The third surprise was how chilly Justice Alito’s majority opinion was to Crawford. It’s been clear for some time that Justice Alito isn’t Crawford’s biggest fan, and that he hasn’t been alone on the Court in having reservations. Still, it’s notable how far Clark went in narrowing the implications of Crawford. The Court said the victim’s statement in Clark wasn’t “testimonial,” and therefore fell outside the scope of the Confrontation Clause, because the victim—a three-year-old boy, remember—didn’t have a criminal prosecution in mind when speaking with his teachers. Even Justice Scalia and Justice Ginsburg agreed with this part of the Court’s reasoning, which of course will make Crawford inapplicable to the vast majority of statements by very young children.

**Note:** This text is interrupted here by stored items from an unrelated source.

/-- R66: the tag and the value byte of a well-formed operand stand for that operand. -/
theorem operandOf_of_bytes {o : Operand} {tag value : Byte} (h : o.wellFormed = true)
    (htag : tag = o.tag) (hvalue : value = o.valueByte) : operandOf tag value = o := by
  rw [htag, hvalue, operandOf_tag_valueByte o h]

/-- R62: the two operands that lie after an opcode byte at pc are read back, whatever the instruction
makes of them. -/
theorem two_operands_of_bytes (make : Operand → Operand → Instr) {s : State} {opcode : Byte}
    {src dest : Operand} (hwf : (src.wellFormed && dest.wellFormed) = true)
    (h : ∀ k (hk : k < (opcode :: (encodeOperand src ++ encodeOperand dest)).length),
      byteAt s k = (opcode :: (encodeOperand src ++ encodeOperand dest))[k]) :
    make (operandOf (byteAt s 1) (byteAt s 2)) (operandOf (byteAt s 3) (byteAt s 4)) =
      make src dest := by
  obtain ⟨hsrc, hdest⟩ := Bool.and_eq_true_iff.1 hwf
  rw [operandOf_of_bytes hsrc (h 1 (by simp [encodeOperand])) (h 2 (by simp [encodeOperand])),
    operandOf_of_bytes hdest (h 3 (by simp [encodeOperand])) (h 4 (by simp [encodeOperand]))]

/-- R62: the one operand that lies after an opcode byte at pc is read back. -/
theorem one_operand_of_bytes (make : Operand → Instr) {s : State} {opcode : Byte} {dest : Operand}
    (hwf : dest.wellFormed = true)
    (h : ∀ k (hk : k < (opcode :: encodeOperand dest).length),
      byteAt s k = (opcode :: encodeOperand dest)[k]) :
    make (operandOf (byteAt s 1) (byteAt s 2)) = make dest := by
  rw [operandOf_of_bytes hwf (h 1 (by simp [encodeOperand])) (h 2 (by simp [encodeOperand]))]

/-- R71, R77: the bytes of a well-formed instruction at pc spell that instruction. -/
theorem instrAt_of_bytes {s : State} {i : Instr} (hwf : i.wellFormed = true)
    (h : ∀ k (hk : k < (encode i).length), byteAt s k = (encode i)[k]) : s.instrAt i.op = i := by
  cases i with
  | noop => rfl
  | halt => rfl
  | moveB src dest => exact two_operands_of_bytes .moveB hwf h
  | addB src dest => exact two_operands_of_bytes .addB hwf h
  | subB src dest => exact two_operands_of_bytes .subB hwf h
  | mulB src dest => exact two_operands_of_bytes .mulB hwf h
  | divB src dest => exact two_operands_of_bytes .divB hwf h
  | inc dest => exact one_operand_of_bytes .inc hwf h
  | dec dest => exact one_operand_of_bytes .dec hwf h
  | cmpB src dest => exact two_operands_of_bytes .cmpB hwf h
  | jmp target => exact congrArg Instr.jmp (h 1 Nat.one_lt_two)
  | jnz target => exact congrArg Instr.jnz (h 1 Nat.one_lt_two)
  | jng target => exact congrArg Instr.jng (h 1 Nat.one_lt_two)
  | jeq target => exact congrArg Instr.jeq (h 1 Nat.one_lt_two)
  | jne target => exact congrArg Instr.jne (h 1 Nat.one_lt_two)

/-- Settles O9. -/
theorem stepRunsTheInstructionAtPc : Obligations.StepRunsTheInstructionAtPc := by
  intro s i hs hwf hbytes
  have hlen := length_encode i
  have hpos := (Op.length_bounds i.op).1
  obtain ⟨hpc, hcode⟩ := hbytes 0 (by omega)
  have hlast := (hbytes (i.op.length - 1) (by omega)).1
  have hat : OpcodeAt s i.op.code := ⟨hs, hpc, hcode⟩
  rw [step_opcodeAt hat (by omega), instrAt_of_bytes hwf fun k hk => (hbytes k hk).2]

end Sys2Proof.Machine
end

section
/-! What changes memory, what a write to the executing instruction's own bytes does, and that the
canonical form of memory is canonical (20_memory.md R43, R46, R47, R54, R55, R58). -/

namespace Sys2Proof.Machine

/-! ### Which instructions write to memory -/

@[simp] theorem State.branch_readMem (s : State) (op : Op) (taken : Bool) (target : Byte) (a : Nat) :
    (s.branch op taken target).readMem a = s.readMem a := by cases taken <;> rfl

/-- R68: the rows of the opcode map whose destination slot admits a memory cell. -/
theorem op_of_destAdmits_mem {op : Op} (h : (destAdmits op).contains .mem = true) :
    op = .moveB ∨ op = .inc ∨ op = .dec := by
  revert h
  cases op <;> decide

/-- R46: only a write to a cell changes memory, and only that cell. -/
theorem eq_mem_of_readMem_writePlace_ne {s : State} {d : Place} {r : Byte} {a : Nat}
    (h : (s.writePlace d r).readMem a ≠ s.readMem a) :
    ∃ address, d = .mem address ∧ a = address.toNat := by
  rw [State.readMem_writePlace] at h
  cases d with
  | mem address => exact ⟨address, rfl, by_contra fun ha => h (if_neg ha)⟩
  | dreg i => exact absurd rfl h
  | imm v => exact absurd rfl h

/-- R66, R69: an operand admitted as a memory cell stands in a slot that admits cells, has tag 0x02, and
its value byte is the address. -/
theorem tag_value_of_admitted_mem {kinds : List Kind} {tag value address : Byte}
    (h : admitted kinds (operandOf tag value) = .ok (.mem address)) :
    kinds.contains .mem = true ∧ tag = 0x02 ∧ value = address := by
  obtain ⟨-, htag, hvalue⟩ := operandOf_spec tag value
  rcases admitted_eq_ok h with ⟨i, -, hp, -⟩ | ⟨a, ho, hp, hkinds⟩ | ⟨v, -, hp, -⟩
  · cases hp
  · cases hp
    rw [ho] at htag hvalue
    exact ⟨hkinds, htag.symm, hvalue.symm⟩
  · cases hp

/-- R47, R66: a cell that an admitted destination changes is the one its bytes name, and the instruction
is one of the three that write to memory. -/
theorem dest_bytes_of_readMem_ne {s : State} {op : Op} {tag value r : Byte} {d : Place} {a : Nat}
    (hd : admitted (destAdmits op) (operandOf tag value) = .ok d)
    (h : (s.writePlace d r).readMem a ≠ s.readMem a) :
    (op = .moveB ∨ op = .inc ∨ op = .dec) ∧ tag = 0x02 ∧ a = value.toNat := by
  obtain ⟨address, rfl, ha⟩ := eq_mem_of_readMem_writePlace_ne h
  obtain ⟨hkinds, htag, rfl⟩ := tag_value_of_admitted_mem hd
  exact ⟨op_of_destAdmits_mem hkinds, htag, ha⟩

/-- Settles O43. -/
theorem onlyMemoryDestinationsChangeMemory : Obligations.OnlyMemoryDestinationsChangeMemory := by
  intro s t a ht hne
  rcases transition_effect ht with ⟨r, rfl⟩ | ⟨op, hat, -, -, he⟩
  · exact absurd rfl hne
  cases he with
  | noop => exact absurd rfl hne
  | halt => exact absurd rfl hne
  | computed hop hd r dest src =>
    obtain ⟨rfl | rfl | rfl, hbytes⟩ := dest_bytes_of_readMem_ne hd hne
    · exact .inl ⟨hat, hbytes⟩
    · exact absurd hop.2 (by decide)
    · exact absurd hop.2 (by decide)
  | compared r dest src => exact absurd rfl hne
  | counted hop hd r =>
    obtain ⟨-, hbytes⟩ := dest_bytes_of_readMem_ne hd hne
    rcases hop with rfl | rfl
    · exact .inr ⟨.inl hat, hbytes⟩
    · exact .inr ⟨.inr hat, hbytes⟩
  | branched hop taken => exact absurd (by simp) hne

/-! ### A `move.b` of an immediate to a cell -/

/-- An instruction of format B whose checks pass executes on the places they answer. -/
theorem withTwo_of_resolveTwo {op : Op} {src dest : Operand} {s : State} {f : Place → Place → State}
    {a d : Place} (h : resolveTwo op src dest s.cfg = .ok (a, d)) :
    withTwo op src dest s f = .next (f a d) := by rw [withTwo, h]

/-- R88: a `move.b` of an immediate to a cell that exists writes that cell and advances. -/
theorem exec_moveB_imm_mem {s : State} {v address : Byte} (h : address.toNat < s.cfg.memCap) :
    ∃ t, exec (.moveB (.imm v) (.mem address)) s = .next t ∧
      CellWritten s t address.toNat v ∧ Advanced s t 5 := by
  have hresolve : resolveTwo .moveB (.imm v) (.mem address) s.cfg = .ok (.imm v, .mem address) := by
    simp [resolveTwo, admitted, srcAdmits, destAdmits, checkRange, h]
  refine ⟨_, withTwo_of_resolveTwo hresolve, ?_, ?_⟩
  · exact cellWritten_of s _ address v rfl rfl
  · exact advanced_of s _ .moveB 5 rfl rfl rfl rfl rfl

/-- R66: the bytes of a `move.b` of an immediate to a cell spell that instruction. -/
theorem instrAt_moveB_imm_mem {s : State} (hsrc : byteAt s 1 = 0x03) (hdest : byteAt s 3 = 0x02) :
    s.instrAt .moveB = .moveB (.imm (byteAt s 2)) (.mem (byteAt s 4)) := by
  simp [State.instrAt, instrOf, hsrc, hdest, operandOf]

/-- Settles O47: the step writes its own opcode's cell (R54) and has read its instruction before (R55). -/
theorem overwrittenOpcodeTakesEffectAtTheNextFetch :
    Obligations.OverwrittenOpcodeTakesEffectAtTheNextFetch := by
  rintro s v hat hlen hsrc rfl hdest hself
  have ⟨hrun, hpc, _⟩ := hat
  obtain ⟨t, hexec, ⟨hread, -, -⟩, hadvance, hstatus, -, hcfg⟩ :=
    exec_moveB_imm_mem (s := s) (v := byteAt s 2) (hself ▸ hpc)
  have hstep : step s = .next t := by
    rw [step_opcodeAt (op := .moveB) hat hlen, instrAt_moveB_imm_mem hsrc hdest, hexec]
  have ht : t.status = .running := hstatus.trans hrun
  exact ⟨t, hstep, ht, hadvance, ht, hcfg ▸ hpc, hself ▸ hread⟩

/-! ### The canonical form -/

/-- What a read of the first listed cell sees. -/
theorem Memory.lookup_cons_self (a : Nat) (v : Byte) (rest : Memory) :
    Memory.lookup ((a, v) :: rest) a = v := if_pos rfl

/-- What a read of any other cell sees. -/
theorem Memory.lookup_cons_of_ne {a b : Nat} (h : a ≠ b) (v : Byte) (rest : Memory) :
    Memory.lookup ((a, v) :: rest) b = Memory.lookup rest b := if_neg h

/-- An address below every listed cell reads as unlisted. -/
theorem Memory.lookup_of_lt {m : Memory} {a : Nat} (h : ∀ cell ∈ m, a < cell.1) :
    Memory.lookup m a = Config.unlistedCell := by
  induction m with
  | nil => rfl
  | cons cell rest ih =>
    obtain ⟨hlt, hrest⟩ := List.forall_mem_cons.1 h
    rw [Memory.lookup_cons_of_ne hlt.ne', ih hrest]

/-- Of two canonical memories that read alike, neither starts below the other: the first cell of the one
does not read as unlisted, as every address below the first cell of the other does. -/
theorem Memory.head_le_of_lookup_eq {a b : Nat} {v w : Byte} {rest rest' : Memory}
    (hm : Memory.wf ((a, v) :: rest) = true) (hm' : Memory.wf ((b, w) :: rest') = true)
    (h : Memory.lookup ((a, v) :: rest) a = Memory.lookup ((b, w) :: rest') a) : b ≤ a := by
  obtain ⟨hv, -, -⟩ := (Memory.wf_cons a v rest).1 hm
  obtain ⟨-, hlt, -⟩ := (Memory.wf_cons b w rest').1 hm'
  by_contra hba
  have hab : a < b := Nat.lt_of_not_le hba
  have hbelow : ∀ cell ∈ (b, w) :: rest', a < cell.1 :=
    List.forall_mem_cons.2 ⟨hab, fun cell hc => hab.trans (hlt cell hc)⟩
  rw [Memory.lookup_cons_self, Memory.lookup_of_lt hbelow] at h
  exact hv h

/-- A canonical memory that reads as unlisted everywhere lists no cell. -/
theorem Memory.eq_nil_of_lookup_eq {m : Memory} (hm : Memory.wf m = true)
    (h : ∀ a, Memory.lookup m a = Config.unlistedCell) : m = [] := by
  cases m with
  | nil => rfl
  | cons cell rest =>
    obtain ⟨hv, -, -⟩ := (Memory.wf_cons cell.1 cell.2 rest).1 hm
    exact absurd ((Memory.lookup_cons_self cell.1 cell.2 rest).symm.trans (h cell.1)) hv

/-- Settles O53, by induction on the first list: the first cells agree, and after them both lists read
alike. -/
theorem canonicalMemoriesThatReadAlikeAreEqual : Obligations.CanonicalMemoriesThatReadAlikeAreEqual := by
  intro m m' hm hm' h
  induction m generalizing m' with
  | nil => exact (Memory.eq_nil_of_lookup_eq hm' fun a => (h a).symm).symm
  | cons cell rest ih =>
    cases m' with
    | nil => exact Memory.eq_nil_of_lookup_eq hm h
    | cons cell' rest' =>
      obtain ⟨a, v⟩ := cell
      obtain ⟨b, w⟩ := cell'
      obtain rfl : a = b := Nat.le_antisymm (Memory.head_le_of_lookup_eq hm' hm (h b).symm)
        (Memory.head_le_of_lookup_eq hm hm' (h a))
      obtain ⟨-, hlt, hrest⟩ := (Memory.wf_cons a v rest).1 hm
      obtain ⟨-, hlt', hrest'⟩ := (Memory.wf_cons a w rest').1 hm'
      have hvw : v = w := by
        rw [← Memory.lookup_cons_self a v rest, h a, Memory.lookup_cons_self]
      have htail : ∀ c, Memory.lookup rest c = Memory.lookup rest' c := by
        intro c
        by_cases hc : a = c
        · subst hc
          rw [Memory.lookup_of_lt hlt, Memory.lookup_of_lt hlt']
        · rw [← Memory.lookup_cons_of_ne hc v rest, h c, Memory.lookup_cons_of_ne hc]
      rw [hvw, ih rest' hrest hrest' htail]

end Sys2Proof.Machine
end

section
/-! The encoding (30_encoding.md): the decoder accepts exactly the encodings of the well-formed
instructions, the tables it reads, and the fetch that finds too few bytes. -/

namespace Sys2Proof.Machine

/-! ### The fields of each format -/

/-- R62, format J: what the decoder reads is the target byte. -/
theorem takeTarget_eq_ok_iff {make : Byte → Instr} {fields rest : List Byte} {i : Instr} :
    takeTarget make fields = .ok (i, rest) ↔ ∃ target, i = make target ∧ fields = target :: rest := by
  constructor
  · intro h
    unfold takeTarget at h
    split at h
    · cases h
      exact ⟨_, rfl, rfl⟩
    · cases h
  · rintro ⟨target, rfl, rfl⟩
    rfl

/-- R62, format U: what the decoder reads are the two bytes of one well-formed operand. -/
theorem takeOne_eq_ok_iff {make : Operand → Instr} {fields rest : List Byte} {i : Instr} :
    takeOne make fields = .ok (i, rest) ↔
      ∃ dest : Operand, i = make dest ∧ dest.wellFormed = true ∧ fields = encodeOperand dest ++ rest := by
  constructor
  · intro h
    unfold takeOne at h
    split at h
    next dt dv _ =>
      cases h
      obtain ⟨hwf, htag, hvalue⟩ := operandOf_spec dt dv
      exact ⟨_, rfl, hwf, by simp [encodeOperand, htag, hvalue]⟩
    next => cases h
  · rintro ⟨dest, rfl, hwf, rfl⟩
    simp [encodeOperand, takeOne, operandOf_tag_valueByte dest hwf]

/-- R62, format B: what the decoder reads are the four bytes of two well-formed operands. -/
theorem takeTwo_eq_ok_iff {make : Operand → Operand → Instr} {fields rest : List Byte} {i : Instr} :
    takeTwo make fields = .ok (i, rest) ↔
      ∃ src dest : Operand, i = make src dest ∧ (src.wellFormed && dest.wellFormed) = true ∧
        fields = encodeOperand src ++ encodeOperand dest ++ rest := by
  constructor
  · intro h
    unfold takeTwo at h
    split at h
    next st sv dt dv _ =>
      cases h
      obtain ⟨hsrc, hst, hsv⟩ := operandOf_spec st sv
      obtain ⟨hdest, hdt, hdv⟩ := operandOf_spec dt dv
      exact ⟨_, _, rfl, by simp [hsrc, hdest], by simp [encodeOperand, hst, hsv, hdt, hdv]⟩
    next => cases h
  · rintro ⟨src, dest, rfl, hwf, rfl⟩
    obtain ⟨hsrc, hdest⟩ := Bool.and_eq_true_iff.1 hwf
    simp [encodeOperand, takeTwo, operandOf_tag_valueByte src hsrc, operandOf_tag_valueByte dest hdest]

In the past the Court had suggested that the purpose of the interviewers might matter too, and Justice Alito and Justice Scalia hinted at that in their opinions in Clark as well. But they agreed that this didn’t complicate matters, even though Ohio like many states requires teachers to report suspected child abuse, because the teachers probably weren’t thinking mainly about a criminal prosecution, either, when they asked the boy about his injuries. And Justice Alito’s emphasis, in any event, was very heavily on the purposes of the victim, not on those of his interviewers.

Moreover, Justice Alito’s majority opinion went further and suggested that, even aside from the purpose behind the statements, they shouldn’t count as “testimonial” because they would probably have been admitted in an eighteenth-century trial, and because “the relationship between a student and his teacher is very different from that between a citizen and the police”—although he didn’t explain which differences mattered, or why. And he described Crawford rather neutrally as taking a “different approach” than the case it had overruled, Ohio v. Roberts—instead of saying, as the Court usually does when describing watershed cases, that it corrected the mistakes of the earlier one. The slight wasn’t lost on Justice Scalia, who complained that the Court was heaping “fresh dirt” on the confrontation right “so recently rescued from the grave in Crawford.”

What was most striking, though, wasn’t the Court’s disrespect for Crawford; it was the Court’s utter lack of interest in doing anything to help Crawford make sense. The Crawford doctrine was formalistic from the outset—proudly so, actually. The Roberts test was explicitly functional, tied to the reliability of whatever out-of-court statements the prosecution tried to introduce. Justice Scalia’s majority opinion in Crawford criticized that approach as too manipulative, and concurring in Clark Justice Scalia again suggested that the Roberts approach was far too friendly to prosecutors. But the formalism of Crawford increasingly makes the doctrine seem arbitrary and pointless. It’s completely unclear, for example, why it should matter that three-year-old victim in Clark wasn’t thinking about a criminal prosecution when he spoke to his teachers, or that—as Justice Alito, Justice Scalia, and Justice Thomas all stressed—the conversation between the boy and his teachers was relatively informal. One might think that the most important consideration in applying the Confrontation Clause to a case like Clark is when, if ever, it is fair to convict a criminal defendant based on a statement from a very young child who cannot be cross-examined. But that is a question that none of the three opinions in Clark even discussed.